(Stored data entries)
--- START ---

-- ==== Sys2Proof/Tests/Slice0.lean ====
section
/-! SUPPORT. Tests: ill-formed terms, words written out from the spec's encodings, single steps with the results of
spec/95_test_vectors.md and of the rules' examples, and a witness for the hypotheses of every obligation. -/

namespace Sys2Proof.Tests

set_option Elab.async false

open Sys2Proof.Machine Sys2Proof.Claims

/-! ## Helpers -/

/-- Buffer cells from an index on. -/
def cellsFrom : Nat → List Byte → List Host.Cell
  | _, [] => []
  | k, b :: bs => (k, b) :: cellsFrom (k + 1) bs

theorem bufRead_cellsFrom (f : List Byte) (k i : Nat) :
    bufRead (cellsFrom k f) i = if k ≤ i then f[i - k]? else none := by
  induction f generalizing k with
  | nil => simp [cellsFrom]
  | cons b bs ih =>
    simp only [cellsFrom, bufRead, ih]
    rcases Nat.lt_trichotomy k i with h | h | h
    · have h' : i - k = (i - (k + 1)) + 1 := by omega
      rw [if_neg (by omega), if_pos (by omega), if_pos (by omega), h', List.getElem?_cons_succ]
    · subst h; simp
    · rw [if_neg (by omega), if_neg (by omega), if_neg (by omega)]

/-- The reset state with an input sequence in IBUF and LEN, and operands. -/
def start (f : List Byte) (a0 a1 a2 a3 : DWord) : State :=
  { State.reset with ibuf := cellsFrom 0 f, len := BitVec.ofNat 32 f.length, a0 := a0, a1 := a1, a2 := a2, a3 := a3 }

/-- CFG set. -/
def cfg (hostLE swap : Bool) (s : State) : State := { s with hostLE := hostLE, swap := swap }

/-- LEN set, whatever IBUF holds. -/
def withLen (n : Word) (s : State) : State := { s with len := n }

/-- A command word pending, and what is still to come. -/
def pending (v : Word) (es : List Event) (s : State) : State :=
  { s with cmd := v, pend := v, busy := true, schedule := es }

/-- What is still to come at an idle block. -/
def idle (es : List Event) (s : State) : State := { s with schedule := es }

/-- Other buffer sizes. -/
def sized (ibufBytes obufBytes : Nat) (s : State) : State :=
  { s with params := { Params.default with ibufBytes := ibufBytes, obufBytes := obufBytes } }

/-- The state an outcome goes on in. -/
def goesOn (o : Host.Outcome State Fault Refusal) : Option State :=
  match o with
  | .next t => some t
  | .fault _ => none
  | .refused _ => none

/-- The state after the step that completes this word. -/
def after (v : Nat) (s : State) : Option State := goesOn (step (s.withFetchWord 32 v))

/-- KIND, DETAIL and RES after the word. -/
def result (v : Nat) (s : State) : Option (BitVec 4 × Byte × DWord) :=
  (after v s).map (fun t => (t.kind, t.detail, t.res))

/-- KIND, DETAIL and OBUF[0..OLEN-1] after the word. -/
def output (v : Nat) (s : State) : Option (BitVec 4 × Byte × Option (List Byte)) :=
  (after v s).map (fun t => (t.kind, t.detail, bufReadList t.obuf 0 t.olen.toNat))
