-- ==== Sys2Proof/Syntax.lean ====
section
/-!
DEFINITION. The commands of the Skaldango parts, one constructor per row of the opcode table, with
their operands. A command names an occurrence offered to the block: an instruction a core issues, a
register write, a packet received, a timer that runs out, a pin that changes, a measurement that ends.
-/

namespace Sys2Proof

/-- The two parts (spec/00_scope.md). -/
inductive Part where
  | sender | tile
  deriving DecidableEq, Repr

/-- A Folko core: C0 to C3 of the sender, C0 of the tile (R39). -/
inductive CoreId where
  | sender (n : Fin 4)
  | tile
  deriving DecidableEq, Repr

/-- The part a core belongs to. -/
def CoreId.part : CoreId → Part
  | .sender _ => .sender
  | .tile => .tile

/-- The number of a core within its part. -/
def CoreId.idx : CoreId → Nat
  | .sender n => n.val
  | .tile => 0

/-- A LNK port: a chain port of the sender, the U or the D port of the tile (R45). -/
inductive LnkPort where
  | chain (k : Fin 16)
  | u
  | d
  deriving DecidableEq, Repr

/-- The part a LNK port belongs to. -/
def LnkPort.part : LnkPort → Part
  | .chain _ => .sender
  | .u => .tile
  | .d => .tile

/-- The instance number of a LNK port (R45). -/
def LnkPort.idx : LnkPort → Nat
  | .chain k => k.val
  | .u => 0
  | .d => 1

/-- The two senders of a wall (R13). -/
inductive Letter where
  | a | b
  deriving DecidableEq, Repr

/-- A Zugon packet as the words on the link, header first, CRC last (R277). -/
abbrev Packet := List Word

/-- Where a REGISTER_WRITE goes: a folio address of a part, or a BAR0 offset of the sender (R62). -/
inductive WriteTarget where
  | folio (p : Part) (addr : Word)
  | bar0 (off : Word)
  deriving DecidableEq, Repr

/-- What the PCS of a NET port reports of a codeword or block (R119). -/
inductive PcsErr where
  | corrected
  | uncorrectable
  /-- a 66-bit block with an invalid header or type -/
  | badBlock
  deriving DecidableEq, Repr

/-- What the back-channel of an alignment block says of the direction this port transmits (R266, R268,
R272, R273). The BACK bytes' layout is not given, so the command carries what they say. -/
inductive FarEnd where
  /-- the far receiver carries traffic -/
  | up
  /-- the far receiver has lost an active lane with no healthy spare, or both (R273) -/
  | lost
  /-- the far receiver has 2 lanes with FOM at MIN or above under an agreed entry (R267) -/
  | trained
  /-- the far receiver has 2 lanes in block lock, deskewed, with 8 good alignment blocks (R267) -/
  | locked
  deriving DecidableEq, Repr

/-- What an error check of a stored word finds (R339, R340). -/
inductive Ecc where
  | good
  /-- a single-bit error, corrected in the value read -/
  | corrected
  /-- a double-bit error -/
  | double
  deriving DecidableEq, Repr

/-- An error the correction-store scrubber finds: bank, block, line, and whether it is a double-bit error (R340). -/
structure ScrubErr where
  bank : Bool
  block : Fin 64
  line : Fin 32
  double : Bool
  deriving DecidableEq, Repr

/-- What the tile senses in one line slot: pad voltages in mV at the samples of R373 and R376 (a pad that is not
listed lies between the thresholds), the cells of the checked block found conducting while commanded off and
without current while commanded on (R379), and the gate outputs at their on level in the gate test (R388). -/
structure LineObs where
  volts : List (Nat × Nat)
  probeVolts : List (Nat × Nat)
  leaks : List (Fin 50)
  dead : List (Fin 50)
  gates : List (Fin 128)
  deriving DecidableEq, Repr

/-- Where an update command comes from (R458): a write of `UPD_CMD` in a part, or a CONTROL packet at a port of the
tile. -/
inductive UpdSrc where
  | core (p : Part)
  | packet (port : LnkPort) (pkt : Packet)
  deriving DecidableEq, Repr

/-- The part that an update command acts on. -/
def UpdSrc.part : UpdSrc → Part
  | .core p => p
  | .packet _ _ => .tile

/-- The kinds of reset (R478). -/
inductive ResetKind where
  | por | pin | brownout | soft | core | wake
  deriving DecidableEq, Repr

--- END ---

:: ASSIGNED TASK ::
The expected output is every line of the records in which the string "parts" appears.

:: ANSWER ::
DEFINITION. The commands of the Skaldango parts, one constructor per row of the opcode table, with
/-- The two parts (spec/00_scope.md). -/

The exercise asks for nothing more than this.